- [WORK INSTRUCTION]: Only lines containing the word "dirtyTapOverrun" are needed; pull them out of the material.

- [MATERIAL FOR THE TASK]:
[Start of Attachment]
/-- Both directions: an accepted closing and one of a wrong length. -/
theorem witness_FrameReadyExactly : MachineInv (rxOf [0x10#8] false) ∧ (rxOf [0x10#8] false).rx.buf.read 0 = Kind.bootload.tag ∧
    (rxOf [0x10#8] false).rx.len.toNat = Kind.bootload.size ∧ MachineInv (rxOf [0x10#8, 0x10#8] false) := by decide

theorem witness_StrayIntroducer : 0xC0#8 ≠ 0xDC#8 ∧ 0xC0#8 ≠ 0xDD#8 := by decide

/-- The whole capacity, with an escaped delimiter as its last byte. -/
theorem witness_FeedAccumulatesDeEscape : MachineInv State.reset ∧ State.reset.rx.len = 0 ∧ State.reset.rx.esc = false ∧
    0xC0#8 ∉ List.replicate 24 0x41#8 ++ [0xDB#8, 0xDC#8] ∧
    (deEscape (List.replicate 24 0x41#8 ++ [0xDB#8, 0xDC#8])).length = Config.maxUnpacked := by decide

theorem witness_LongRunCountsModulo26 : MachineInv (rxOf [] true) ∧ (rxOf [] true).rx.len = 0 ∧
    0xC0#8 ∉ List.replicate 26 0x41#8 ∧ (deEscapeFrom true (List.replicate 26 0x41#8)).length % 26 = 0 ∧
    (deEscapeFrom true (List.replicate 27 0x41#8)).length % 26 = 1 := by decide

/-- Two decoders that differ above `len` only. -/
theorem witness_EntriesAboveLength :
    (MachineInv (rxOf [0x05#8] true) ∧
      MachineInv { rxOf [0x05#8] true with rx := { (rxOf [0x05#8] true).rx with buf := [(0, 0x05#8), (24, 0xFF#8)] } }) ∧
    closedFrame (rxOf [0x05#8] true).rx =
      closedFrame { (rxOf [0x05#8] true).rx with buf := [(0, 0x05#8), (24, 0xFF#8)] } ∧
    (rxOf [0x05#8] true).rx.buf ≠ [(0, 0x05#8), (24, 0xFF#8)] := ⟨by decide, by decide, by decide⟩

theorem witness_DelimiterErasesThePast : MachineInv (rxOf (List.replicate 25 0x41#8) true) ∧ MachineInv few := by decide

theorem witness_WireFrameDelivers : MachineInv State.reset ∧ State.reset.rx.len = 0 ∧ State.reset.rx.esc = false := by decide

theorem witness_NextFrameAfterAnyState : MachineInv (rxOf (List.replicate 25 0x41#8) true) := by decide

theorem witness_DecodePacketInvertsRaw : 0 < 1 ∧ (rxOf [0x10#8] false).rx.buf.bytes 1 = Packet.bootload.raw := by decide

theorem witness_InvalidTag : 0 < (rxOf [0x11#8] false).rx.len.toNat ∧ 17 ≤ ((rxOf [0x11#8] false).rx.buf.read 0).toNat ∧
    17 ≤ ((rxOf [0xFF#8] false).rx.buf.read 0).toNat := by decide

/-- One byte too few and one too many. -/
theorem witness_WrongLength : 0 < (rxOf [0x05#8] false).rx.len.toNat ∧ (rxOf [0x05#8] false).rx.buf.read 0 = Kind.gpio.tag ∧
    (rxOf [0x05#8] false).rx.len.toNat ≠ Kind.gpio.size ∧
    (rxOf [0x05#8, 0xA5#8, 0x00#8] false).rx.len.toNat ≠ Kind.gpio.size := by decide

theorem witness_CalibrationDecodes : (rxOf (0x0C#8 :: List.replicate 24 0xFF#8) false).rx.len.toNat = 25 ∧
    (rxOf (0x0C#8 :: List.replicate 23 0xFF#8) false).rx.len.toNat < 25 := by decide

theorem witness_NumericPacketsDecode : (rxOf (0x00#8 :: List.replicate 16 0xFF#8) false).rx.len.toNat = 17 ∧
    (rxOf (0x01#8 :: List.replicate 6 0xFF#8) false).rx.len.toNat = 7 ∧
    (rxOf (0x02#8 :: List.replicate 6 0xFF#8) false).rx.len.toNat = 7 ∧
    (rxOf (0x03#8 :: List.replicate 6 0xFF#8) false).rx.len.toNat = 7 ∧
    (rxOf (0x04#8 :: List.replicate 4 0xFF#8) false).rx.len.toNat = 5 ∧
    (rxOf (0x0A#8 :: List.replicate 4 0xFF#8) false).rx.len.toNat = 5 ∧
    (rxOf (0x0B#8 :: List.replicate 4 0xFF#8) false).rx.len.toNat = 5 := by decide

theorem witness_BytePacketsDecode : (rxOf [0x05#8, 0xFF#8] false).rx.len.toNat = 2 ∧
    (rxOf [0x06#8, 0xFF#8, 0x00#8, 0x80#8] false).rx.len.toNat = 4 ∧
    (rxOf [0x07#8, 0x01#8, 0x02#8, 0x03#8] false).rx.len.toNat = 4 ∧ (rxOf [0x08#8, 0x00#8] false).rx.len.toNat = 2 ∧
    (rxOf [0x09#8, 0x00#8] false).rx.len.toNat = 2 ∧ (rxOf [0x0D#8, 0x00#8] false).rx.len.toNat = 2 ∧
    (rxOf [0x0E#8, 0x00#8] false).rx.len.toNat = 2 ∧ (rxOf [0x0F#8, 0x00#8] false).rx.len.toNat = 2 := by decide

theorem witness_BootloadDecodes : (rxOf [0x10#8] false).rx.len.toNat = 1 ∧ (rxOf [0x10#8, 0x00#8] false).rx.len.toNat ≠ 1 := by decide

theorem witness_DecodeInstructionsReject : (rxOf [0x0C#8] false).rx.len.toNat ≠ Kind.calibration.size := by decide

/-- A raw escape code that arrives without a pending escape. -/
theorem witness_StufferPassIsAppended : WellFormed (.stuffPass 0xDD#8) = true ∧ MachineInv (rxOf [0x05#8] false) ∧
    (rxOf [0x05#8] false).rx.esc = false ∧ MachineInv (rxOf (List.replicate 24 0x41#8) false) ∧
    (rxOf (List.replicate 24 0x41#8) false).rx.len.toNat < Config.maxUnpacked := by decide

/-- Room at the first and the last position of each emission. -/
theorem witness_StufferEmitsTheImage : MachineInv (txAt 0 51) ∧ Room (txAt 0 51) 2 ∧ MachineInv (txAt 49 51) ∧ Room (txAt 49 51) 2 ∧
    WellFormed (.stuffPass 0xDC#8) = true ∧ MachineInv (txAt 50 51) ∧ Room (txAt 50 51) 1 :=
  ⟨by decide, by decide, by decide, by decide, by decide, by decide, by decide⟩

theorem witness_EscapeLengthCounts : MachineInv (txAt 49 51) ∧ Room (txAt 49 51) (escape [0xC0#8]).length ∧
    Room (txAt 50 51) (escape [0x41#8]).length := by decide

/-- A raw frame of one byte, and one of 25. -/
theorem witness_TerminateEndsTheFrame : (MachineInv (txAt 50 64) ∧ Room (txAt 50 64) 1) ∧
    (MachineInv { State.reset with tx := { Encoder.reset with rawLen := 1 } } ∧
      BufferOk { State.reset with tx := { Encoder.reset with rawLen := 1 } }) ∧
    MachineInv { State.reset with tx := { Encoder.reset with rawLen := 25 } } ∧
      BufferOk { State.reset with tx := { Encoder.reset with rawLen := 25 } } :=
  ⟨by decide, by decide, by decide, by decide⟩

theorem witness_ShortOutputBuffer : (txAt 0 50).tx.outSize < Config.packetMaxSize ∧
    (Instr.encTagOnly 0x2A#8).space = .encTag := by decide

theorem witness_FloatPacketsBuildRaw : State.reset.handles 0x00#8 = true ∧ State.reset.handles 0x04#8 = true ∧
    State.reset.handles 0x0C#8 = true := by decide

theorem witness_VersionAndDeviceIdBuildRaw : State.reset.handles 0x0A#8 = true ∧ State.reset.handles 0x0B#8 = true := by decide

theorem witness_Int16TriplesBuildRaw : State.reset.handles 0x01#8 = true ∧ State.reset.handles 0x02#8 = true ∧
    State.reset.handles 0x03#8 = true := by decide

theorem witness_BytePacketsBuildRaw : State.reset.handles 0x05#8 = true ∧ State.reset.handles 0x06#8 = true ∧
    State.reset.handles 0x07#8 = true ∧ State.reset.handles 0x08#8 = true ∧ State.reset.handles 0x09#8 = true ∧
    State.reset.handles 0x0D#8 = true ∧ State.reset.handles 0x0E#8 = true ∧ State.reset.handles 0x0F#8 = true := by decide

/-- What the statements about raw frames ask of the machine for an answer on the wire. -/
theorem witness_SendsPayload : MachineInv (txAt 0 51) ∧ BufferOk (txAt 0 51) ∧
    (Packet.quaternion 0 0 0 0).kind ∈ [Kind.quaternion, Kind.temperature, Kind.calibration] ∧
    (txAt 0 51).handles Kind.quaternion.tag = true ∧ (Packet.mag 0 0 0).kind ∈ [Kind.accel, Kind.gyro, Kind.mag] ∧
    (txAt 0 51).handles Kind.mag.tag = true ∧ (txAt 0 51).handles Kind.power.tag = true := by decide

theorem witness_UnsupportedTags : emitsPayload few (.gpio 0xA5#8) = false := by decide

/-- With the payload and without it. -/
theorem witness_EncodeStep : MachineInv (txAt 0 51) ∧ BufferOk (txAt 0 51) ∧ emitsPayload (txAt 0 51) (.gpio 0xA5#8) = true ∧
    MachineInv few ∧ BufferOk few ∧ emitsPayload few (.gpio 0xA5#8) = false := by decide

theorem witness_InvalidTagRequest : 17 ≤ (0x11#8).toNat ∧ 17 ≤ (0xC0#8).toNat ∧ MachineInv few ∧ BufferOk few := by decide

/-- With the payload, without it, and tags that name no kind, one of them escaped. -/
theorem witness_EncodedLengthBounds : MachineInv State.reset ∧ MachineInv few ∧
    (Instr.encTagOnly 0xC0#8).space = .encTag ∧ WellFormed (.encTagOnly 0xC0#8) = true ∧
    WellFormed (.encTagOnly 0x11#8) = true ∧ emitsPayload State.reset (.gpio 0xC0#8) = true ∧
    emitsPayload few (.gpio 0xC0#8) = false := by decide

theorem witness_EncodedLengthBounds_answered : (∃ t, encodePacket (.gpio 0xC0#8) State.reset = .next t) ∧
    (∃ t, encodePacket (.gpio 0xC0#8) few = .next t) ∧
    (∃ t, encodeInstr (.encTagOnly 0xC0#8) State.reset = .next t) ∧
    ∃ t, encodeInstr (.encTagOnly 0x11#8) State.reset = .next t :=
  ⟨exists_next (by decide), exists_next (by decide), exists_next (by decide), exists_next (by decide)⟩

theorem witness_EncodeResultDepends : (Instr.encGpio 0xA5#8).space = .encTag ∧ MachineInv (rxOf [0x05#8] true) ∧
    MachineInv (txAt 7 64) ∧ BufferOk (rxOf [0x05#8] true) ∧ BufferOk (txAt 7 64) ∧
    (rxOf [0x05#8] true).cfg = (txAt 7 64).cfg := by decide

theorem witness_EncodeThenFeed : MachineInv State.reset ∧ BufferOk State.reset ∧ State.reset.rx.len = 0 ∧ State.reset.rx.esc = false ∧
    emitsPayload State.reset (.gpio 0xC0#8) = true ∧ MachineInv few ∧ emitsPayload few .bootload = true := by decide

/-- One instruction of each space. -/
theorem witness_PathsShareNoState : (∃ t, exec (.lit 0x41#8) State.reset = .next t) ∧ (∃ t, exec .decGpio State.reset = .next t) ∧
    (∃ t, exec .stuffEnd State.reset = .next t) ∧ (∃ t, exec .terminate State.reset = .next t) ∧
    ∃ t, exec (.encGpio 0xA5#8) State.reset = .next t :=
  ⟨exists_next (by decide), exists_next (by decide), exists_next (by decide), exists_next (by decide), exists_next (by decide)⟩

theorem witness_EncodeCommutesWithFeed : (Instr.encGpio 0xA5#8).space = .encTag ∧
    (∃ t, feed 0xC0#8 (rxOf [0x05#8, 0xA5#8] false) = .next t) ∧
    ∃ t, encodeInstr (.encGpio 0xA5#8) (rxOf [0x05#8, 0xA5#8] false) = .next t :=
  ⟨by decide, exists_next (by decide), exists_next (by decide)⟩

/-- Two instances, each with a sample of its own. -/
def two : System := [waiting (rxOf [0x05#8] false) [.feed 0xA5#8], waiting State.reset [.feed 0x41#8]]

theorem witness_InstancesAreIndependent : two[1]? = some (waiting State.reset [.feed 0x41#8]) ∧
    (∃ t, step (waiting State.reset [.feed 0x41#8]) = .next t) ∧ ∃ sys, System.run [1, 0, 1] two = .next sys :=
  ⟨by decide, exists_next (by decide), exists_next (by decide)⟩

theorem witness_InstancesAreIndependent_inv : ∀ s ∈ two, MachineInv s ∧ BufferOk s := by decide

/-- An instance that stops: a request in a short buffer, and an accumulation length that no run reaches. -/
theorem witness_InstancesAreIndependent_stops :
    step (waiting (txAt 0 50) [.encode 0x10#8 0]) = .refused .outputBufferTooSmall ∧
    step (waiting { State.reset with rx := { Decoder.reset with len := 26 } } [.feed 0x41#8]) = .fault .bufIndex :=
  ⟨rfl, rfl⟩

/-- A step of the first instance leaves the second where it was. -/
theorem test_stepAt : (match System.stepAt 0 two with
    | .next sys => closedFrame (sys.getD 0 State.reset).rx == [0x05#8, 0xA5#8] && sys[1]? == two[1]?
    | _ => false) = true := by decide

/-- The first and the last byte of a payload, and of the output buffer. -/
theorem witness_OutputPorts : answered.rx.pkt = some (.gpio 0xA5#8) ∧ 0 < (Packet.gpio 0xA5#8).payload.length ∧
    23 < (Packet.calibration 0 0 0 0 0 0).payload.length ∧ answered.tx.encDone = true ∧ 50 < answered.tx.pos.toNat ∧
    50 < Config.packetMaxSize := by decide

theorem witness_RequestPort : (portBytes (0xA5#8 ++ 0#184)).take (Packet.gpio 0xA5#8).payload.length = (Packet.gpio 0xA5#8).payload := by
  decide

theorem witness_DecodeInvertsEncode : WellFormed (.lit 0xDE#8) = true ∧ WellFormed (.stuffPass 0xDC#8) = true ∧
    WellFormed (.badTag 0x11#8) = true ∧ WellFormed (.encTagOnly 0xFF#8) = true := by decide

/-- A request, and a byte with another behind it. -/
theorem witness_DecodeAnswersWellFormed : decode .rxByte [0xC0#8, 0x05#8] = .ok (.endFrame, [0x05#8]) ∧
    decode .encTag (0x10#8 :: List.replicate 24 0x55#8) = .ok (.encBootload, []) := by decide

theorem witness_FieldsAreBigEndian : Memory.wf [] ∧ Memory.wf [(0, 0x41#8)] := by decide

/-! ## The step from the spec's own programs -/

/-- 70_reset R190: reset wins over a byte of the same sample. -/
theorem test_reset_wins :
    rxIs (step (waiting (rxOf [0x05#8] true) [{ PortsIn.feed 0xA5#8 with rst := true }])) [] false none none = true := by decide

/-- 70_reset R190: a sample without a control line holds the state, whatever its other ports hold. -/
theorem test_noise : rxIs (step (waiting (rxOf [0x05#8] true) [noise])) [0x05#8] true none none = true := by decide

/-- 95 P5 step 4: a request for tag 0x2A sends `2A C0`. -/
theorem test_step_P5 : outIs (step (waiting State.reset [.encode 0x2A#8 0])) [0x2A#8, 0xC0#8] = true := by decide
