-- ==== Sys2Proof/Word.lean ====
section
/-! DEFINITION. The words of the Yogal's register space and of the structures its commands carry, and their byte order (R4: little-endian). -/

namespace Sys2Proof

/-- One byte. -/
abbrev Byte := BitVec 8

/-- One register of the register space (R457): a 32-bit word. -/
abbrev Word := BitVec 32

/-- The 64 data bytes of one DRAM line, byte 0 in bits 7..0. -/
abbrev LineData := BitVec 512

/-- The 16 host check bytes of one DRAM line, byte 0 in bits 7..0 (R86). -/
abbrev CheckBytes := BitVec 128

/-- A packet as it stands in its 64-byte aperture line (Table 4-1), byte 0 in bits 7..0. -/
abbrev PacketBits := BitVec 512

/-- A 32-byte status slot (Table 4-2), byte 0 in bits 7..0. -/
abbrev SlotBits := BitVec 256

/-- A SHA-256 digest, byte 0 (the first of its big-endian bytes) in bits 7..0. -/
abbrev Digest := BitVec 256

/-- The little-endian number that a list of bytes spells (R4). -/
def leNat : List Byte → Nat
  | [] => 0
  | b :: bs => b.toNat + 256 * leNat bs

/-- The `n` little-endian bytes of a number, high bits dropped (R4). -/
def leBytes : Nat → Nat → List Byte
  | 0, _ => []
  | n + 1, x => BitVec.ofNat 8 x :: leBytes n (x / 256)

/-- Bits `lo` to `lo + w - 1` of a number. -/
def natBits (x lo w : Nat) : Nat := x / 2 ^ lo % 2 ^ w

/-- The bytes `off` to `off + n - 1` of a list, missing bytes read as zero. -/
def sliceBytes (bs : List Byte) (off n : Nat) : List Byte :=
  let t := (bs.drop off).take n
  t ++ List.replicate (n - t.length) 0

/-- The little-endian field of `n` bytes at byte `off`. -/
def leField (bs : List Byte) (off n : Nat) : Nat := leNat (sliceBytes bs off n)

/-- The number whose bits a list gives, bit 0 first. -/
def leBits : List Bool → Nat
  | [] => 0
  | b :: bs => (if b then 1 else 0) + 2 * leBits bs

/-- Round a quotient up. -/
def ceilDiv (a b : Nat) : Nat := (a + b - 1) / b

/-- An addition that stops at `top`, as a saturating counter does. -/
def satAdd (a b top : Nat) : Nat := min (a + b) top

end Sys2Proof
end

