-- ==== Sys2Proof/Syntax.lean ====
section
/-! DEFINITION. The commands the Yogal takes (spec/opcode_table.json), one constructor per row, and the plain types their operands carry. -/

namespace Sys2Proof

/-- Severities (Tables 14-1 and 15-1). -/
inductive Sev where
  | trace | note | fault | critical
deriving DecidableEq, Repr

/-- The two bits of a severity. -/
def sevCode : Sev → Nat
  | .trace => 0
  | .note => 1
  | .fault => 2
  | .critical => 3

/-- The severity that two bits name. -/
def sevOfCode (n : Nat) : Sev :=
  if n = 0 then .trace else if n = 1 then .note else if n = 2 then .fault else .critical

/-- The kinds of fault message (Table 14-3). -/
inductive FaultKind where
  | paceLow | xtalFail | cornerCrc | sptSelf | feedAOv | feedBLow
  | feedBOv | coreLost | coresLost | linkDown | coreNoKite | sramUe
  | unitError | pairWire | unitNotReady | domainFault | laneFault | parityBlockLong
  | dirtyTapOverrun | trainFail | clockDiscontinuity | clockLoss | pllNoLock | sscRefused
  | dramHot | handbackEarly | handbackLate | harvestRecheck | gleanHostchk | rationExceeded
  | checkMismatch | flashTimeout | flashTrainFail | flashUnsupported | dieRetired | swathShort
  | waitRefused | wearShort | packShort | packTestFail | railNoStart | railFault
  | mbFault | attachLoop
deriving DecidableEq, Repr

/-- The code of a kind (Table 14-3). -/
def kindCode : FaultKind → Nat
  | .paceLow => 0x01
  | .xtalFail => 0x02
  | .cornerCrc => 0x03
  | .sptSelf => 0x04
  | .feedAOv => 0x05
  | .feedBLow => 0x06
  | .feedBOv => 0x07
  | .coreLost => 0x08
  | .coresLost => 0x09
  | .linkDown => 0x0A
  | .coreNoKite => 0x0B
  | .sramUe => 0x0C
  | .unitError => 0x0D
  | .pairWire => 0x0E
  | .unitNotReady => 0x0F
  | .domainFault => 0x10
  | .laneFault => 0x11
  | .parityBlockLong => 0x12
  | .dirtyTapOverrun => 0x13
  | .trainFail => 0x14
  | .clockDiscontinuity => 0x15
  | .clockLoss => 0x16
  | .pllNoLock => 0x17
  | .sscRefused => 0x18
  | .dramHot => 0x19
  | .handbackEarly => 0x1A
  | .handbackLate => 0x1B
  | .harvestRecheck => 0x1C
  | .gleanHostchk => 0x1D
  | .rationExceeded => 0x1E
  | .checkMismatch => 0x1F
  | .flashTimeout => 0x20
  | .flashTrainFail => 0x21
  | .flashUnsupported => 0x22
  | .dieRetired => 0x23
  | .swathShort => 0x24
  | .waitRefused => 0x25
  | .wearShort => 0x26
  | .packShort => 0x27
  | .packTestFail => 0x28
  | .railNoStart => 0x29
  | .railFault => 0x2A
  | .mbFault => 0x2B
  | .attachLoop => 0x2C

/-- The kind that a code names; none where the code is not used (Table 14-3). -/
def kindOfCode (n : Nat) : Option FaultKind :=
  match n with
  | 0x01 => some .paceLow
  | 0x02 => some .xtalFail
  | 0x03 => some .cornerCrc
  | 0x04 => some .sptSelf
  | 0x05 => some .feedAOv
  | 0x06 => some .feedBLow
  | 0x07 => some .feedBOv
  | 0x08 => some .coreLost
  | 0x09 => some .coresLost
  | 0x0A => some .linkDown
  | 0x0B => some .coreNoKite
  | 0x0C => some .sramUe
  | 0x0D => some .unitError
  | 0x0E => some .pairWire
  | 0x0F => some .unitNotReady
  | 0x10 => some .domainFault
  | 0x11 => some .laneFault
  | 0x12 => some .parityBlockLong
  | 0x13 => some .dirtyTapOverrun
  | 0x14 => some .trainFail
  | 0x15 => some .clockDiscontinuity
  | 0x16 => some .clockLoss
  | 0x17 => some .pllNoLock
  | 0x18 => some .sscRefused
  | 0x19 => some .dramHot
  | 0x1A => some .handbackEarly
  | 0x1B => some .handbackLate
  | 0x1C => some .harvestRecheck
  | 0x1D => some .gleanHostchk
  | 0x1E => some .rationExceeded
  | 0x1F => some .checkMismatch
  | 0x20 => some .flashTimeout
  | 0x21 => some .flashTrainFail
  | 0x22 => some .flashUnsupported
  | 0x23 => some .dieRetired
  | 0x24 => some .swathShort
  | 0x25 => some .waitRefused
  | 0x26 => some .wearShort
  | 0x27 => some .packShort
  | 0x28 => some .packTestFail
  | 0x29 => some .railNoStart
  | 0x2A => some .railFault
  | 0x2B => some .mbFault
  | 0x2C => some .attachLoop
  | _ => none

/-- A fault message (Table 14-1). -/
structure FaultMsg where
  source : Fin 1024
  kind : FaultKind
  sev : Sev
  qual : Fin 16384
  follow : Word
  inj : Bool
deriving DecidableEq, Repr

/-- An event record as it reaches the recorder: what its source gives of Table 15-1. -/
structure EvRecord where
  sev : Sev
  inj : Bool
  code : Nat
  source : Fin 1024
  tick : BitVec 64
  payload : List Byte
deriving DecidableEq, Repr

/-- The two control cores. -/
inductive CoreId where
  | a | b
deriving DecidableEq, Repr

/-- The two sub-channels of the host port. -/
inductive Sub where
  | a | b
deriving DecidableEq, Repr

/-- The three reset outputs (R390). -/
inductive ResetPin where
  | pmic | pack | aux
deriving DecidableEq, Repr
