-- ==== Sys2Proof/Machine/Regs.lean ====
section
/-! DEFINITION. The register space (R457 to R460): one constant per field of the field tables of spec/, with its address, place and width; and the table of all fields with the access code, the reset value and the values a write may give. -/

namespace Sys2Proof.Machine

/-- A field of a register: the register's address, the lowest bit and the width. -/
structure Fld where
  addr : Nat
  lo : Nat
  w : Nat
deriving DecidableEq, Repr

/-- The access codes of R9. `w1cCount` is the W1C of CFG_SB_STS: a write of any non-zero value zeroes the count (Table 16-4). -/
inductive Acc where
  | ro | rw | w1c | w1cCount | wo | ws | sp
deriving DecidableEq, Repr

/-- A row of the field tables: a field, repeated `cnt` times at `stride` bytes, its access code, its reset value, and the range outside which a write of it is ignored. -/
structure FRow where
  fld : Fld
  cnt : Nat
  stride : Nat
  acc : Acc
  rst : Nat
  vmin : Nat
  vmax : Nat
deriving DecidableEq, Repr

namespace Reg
[End of Attachment]
- [EXERCISE SOLUTION]:
  | dirtyTapOverrun | trainFail | clockDiscontinuity | clockLoss | pllNoLock | sscRefused
  | .dirtyTapOverrun => 0x13
  | 0x13 => some .dirtyTapOverrun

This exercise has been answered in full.